鳥の次は豚?-中国・四川省豚連鎖球菌の人感染が脅威

テーマ:国際―アジア

豚の連鎖球菌が人に感染―中国四川省

家畜業者を襲う奇病
自家製ワクチン乱用で感染助長か
貧農の衛生管理 行き届かず

 中国四川省資陽市周辺で豚の連鎖球菌が人に感染して発病したとされる奇病が養豚農家の間で広がり、死者や重体を含む感染者数がじわじわと増えて深刻化している。発病者はいずれも病気を患った豚を処分する際、直接、豚と接触しており、地方農村の家畜飼育や食肉処理に関する衛生管理の不備が浮き彫りになった。新型肺炎(重症急性呼吸器症候群=SARS)騒ぎと同様、中国人特有の食用動物に対する扱い方が、貧農問題とも重なり、国境を超える「食」のリスクを改めて問い直している。

(香港・深川耕治)


 豚の連鎖球菌が人に感染して発病したのは、病死した豚・羊の処理や原因不明の病気を患った豚と接したり、豚肉を扱った低所得層の農夫らだ。四川省の省都・成都市から南東約五十㌔に位置する四川省資陽市や隣接する内江市周辺の農村で、六月末以降、次々と発生し、嘔吐(おうと)や発熱、皮下出血によるショック状態から死亡するケースもあり、原因不明の奇病として二十三日以降、香港メディアで一斉に報じられ始めた。

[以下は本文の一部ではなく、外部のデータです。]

/-! ### embedWrite -/

@[simp] theorem embedWrite_cmd (p : Pixel) (b : Bit) : (embedWrite p b s).cmd = s.cmd := rfl
@[simp] theorem embedWrite_state (p : Pixel) (b : Bit) : (embedWrite p b s).state = (if s.pix.toNat + 1 = reqBits s then .doneOk else s.state) := rfl
@[simp] theorem embedWrite_err (p : Pixel) (b : Bit) : (embedWrite p b s).err = s.err := rfl
@[simp] theorem embedWrite_fits (p : Pixel) (b : Bit) : (embedWrite p b s).fits = s.fits := rfl
@[simp] theorem embedWrite_lost (p : Pixel) (b : Bit) : (embedWrite p b s).lost = s.lost := rfl
@[simp] theorem embedWrite_width (p : Pixel) (b : Bit) : (embedWrite p b s).width = s.width := rfl
@[simp] theorem embedWrite_height (p : Pixel) (b : Bit) : (embedWrite p b s).height = s.height := rfl
@[simp] theorem embedWrite_msgLen (p : Pixel) (b : Bit) : (embedWrite p b s).msgLen = s.msgLen := rfl
@[simp] theorem embedWrite_keyLen (p : Pixel) (b : Bit) : (embedWrite p b s).keyLen = s.keyLen := rfl
@[simp] theorem embedWrite_outLen (p : Pixel) (b : Bit) : (embedWrite p b s).outLen = s.outLen := rfl
@[simp] theorem embedWrite_pix (p : Pixel) (b : Bit) : (embedWrite p b s).pix = s.pix + 1#32 := rfl
@[simp] theorem embedWrite_op (p : Pixel) (b : Bit) : (embedWrite p b s).op = s.op := rfl
@[simp] theorem embedWrite_acc (p : Pixel) (b : Bit) : (embedWrite p b s).acc = s.acc := rfl
@[simp] theorem embedWrite_accCnt (p : Pixel) (b : Bit) : (embedWrite p b s).accCnt = s.accCnt := rfl
@[simp] theorem embedWrite_win (p : Pixel) (b : Bit) : (embedWrite p b s).win = s.win := rfl
@[simp] theorem embedWrite_nbytes (p : Pixel) (b : Bit) : (embedWrite p b s).nbytes = s.nbytes := rfl
@[simp] theorem embedWrite_raster (p : Pixel) (b : Bit) : (embedWrite p b s).raster = s.raster.store s.pix.toNat (withBlueBit p b) := rfl
@[simp] theorem embedWrite_msg (p : Pixel) (b : Bit) : (embedWrite p b s).msg = s.msg := rfl
@[simp] theorem embedWrite_key (p : Pixel) (b : Bit) : (embedWrite p b s).key = s.key := rfl
@[simp] theorem embedWrite_out (p : Pixel) (b : Bit) : (embedWrite p b s).out = s.out := rfl
@[simp] theorem embedWrite_sizes (p : Pixel) (b : Bit) : (embedWrite p b s).sizes = s.sizes := rfl
@[simp] theorem embedWrite_refusal (p : Pixel) (b : Bit) : (embedWrite p b s).refusal = s.refusal := rfl
@[simp] theorem embedWrite_program (p : Pixel) (b : Bit) : (embedWrite p b s).program = s.program := rfl
@[simp] theorem embedWrite_turns (p : Pixel) (b : Bit) : (embedWrite p b s).turns = s.turns := rfl
@[simp] theorem embedWrite_draws (p : Pixel) (b : Bit) : (embedWrite p b s).draws = s.draws := rfl
@[simp] theorem embedWrite_answers (p : Pixel) (b : Bit) : (embedWrite p b s).answers = s.answers := rfl

/-! ### scanFound -/

@[simp] theorem scanFound_cmd : (scanFound s).cmd = s.cmd := rfl
@[simp] theorem scanFound_state : (scanFound s).state = .doneOk := rfl
@[simp] theorem scanFound_err : (scanFound s).err = s.err := rfl
@[simp] theorem scanFound_fits : (scanFound s).fits = s.fits := rfl
@[simp] theorem scanFound_lost : (scanFound s).lost = s.lost := rfl
@[simp] theorem scanFound_width : (scanFound s).width = s.width := rfl
@[simp] theorem scanFound_height : (scanFound s).height = s.height := rfl
@[simp] theorem scanFound_msgLen : (scanFound s).msgLen = s.msgLen := rfl
@[simp] theorem scanFound_keyLen : (scanFound s).keyLen = s.keyLen := rfl
@[simp] theorem scanFound_outLen : (scanFound s).outLen = s.nbytes - 3#32 := rfl
@[simp] theorem scanFound_pix : (scanFound s).pix = s.pix := rfl
@[simp] theorem scanFound_op : (scanFound s).op = s.op := rfl
@[simp] theorem scanFound_acc : (scanFound s).acc = s.acc := rfl
@[simp] theorem scanFound_accCnt : (scanFound s).accCnt = s.accCnt := rfl
@[simp] theorem scanFound_win : (scanFound s).win = s.win := rfl
@[simp] theorem scanFound_nbytes : (scanFound s).nbytes = s.nbytes := rfl
@[simp] theorem scanFound_raster : (scanFound s).raster = s.raster := rfl
@[simp] theorem scanFound_msg : (scanFound s).msg = s.msg := rfl
@[simp] theorem scanFound_key : (scanFound s).key = s.key := rfl
@[simp] theorem scanFound_out : (scanFound s).out = s.out.keepBelow (s.nbytes - 3#32).toNat := rfl
@[simp] theorem scanFound_sizes : (scanFound s).sizes = s.sizes := rfl
@[simp] theorem scanFound_refusal : (scanFound s).refusal = s.refusal := rfl
@[simp] theorem scanFound_program : (scanFound s).program = s.program := rfl
@[simp] theorem scanFound_turns : (scanFound s).turns = s.turns := rfl
@[simp] theorem scanFound_draws : (scanFound s).draws = s.draws := rfl
@[simp] theorem scanFound_answers : (scanFound s).answers = s.answers := rfl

 当初、四川省衛生庁は死者十七人、重体十二人を含む五十八人が原因不明の疾病に感染したと公表。「感染が広がる気配はない」としていたが、中国衛生省は二十六日正午(日本時間同午後一時)現在、死者が二十四人、感染者数は疑い例を含めて百十七人に達したことを明らかにし、事態が深刻化していることを示唆した。


 香港で同問題が大きく報じられているのは、資陽市最大の冷凍肉販売会社が冷凍豚肉を香港に輸出しており、SARS同様、飛沫(ひまつ)感染の可能性があれば深刻な事態に発展しかねないと憂慮したためだ。


 すでに香港の大手スーパー、パークンショップ(百佳)やウェルカム(恵康)では四川省産冷凍豚肉の輸入販売一時停止に踏み切り、中国当局も後手ながら資陽市や内江市の輸出用豚肉の輸出一時停止措置を取った。香港政府は、同問題を注視しつつも、豚肉の総売り上げ激減を憂慮し、四川省産の豚肉輸入禁止措置は行っていない。


 原因不明の疾病に頭を抱えていた四川省政府は、専門家チームを現地で派遣して原因を究明。衛生省と農業省は二十五日、原因不明の奇病を豚の連鎖球菌に人が感染したために発病したとする調査結果を発表した。病気にかかった豚を処理したり、生の豚肉を扱った農民が発病していることから、家畜の飼育方法や食肉処理の衛生管理に不備があったことが徐々に浮き彫りになってきた。


 この豚の連鎖球菌は、正確には家畜伝染病の病原体の一つ、ストレプトコッカス・スイスⅡ型。死亡率は10―50%で毒性が強いが、人と人の感染はないとされる。香港衛生防護センターによると、昨年五月から今年七月までに香港人九人が豚や豚肉を扱って豚の連鎖球菌に感染し、そのうち一人が死亡。治癒しても合併症を併発したり、聴力を失うなどの後遺症に悩まされるケースも多い。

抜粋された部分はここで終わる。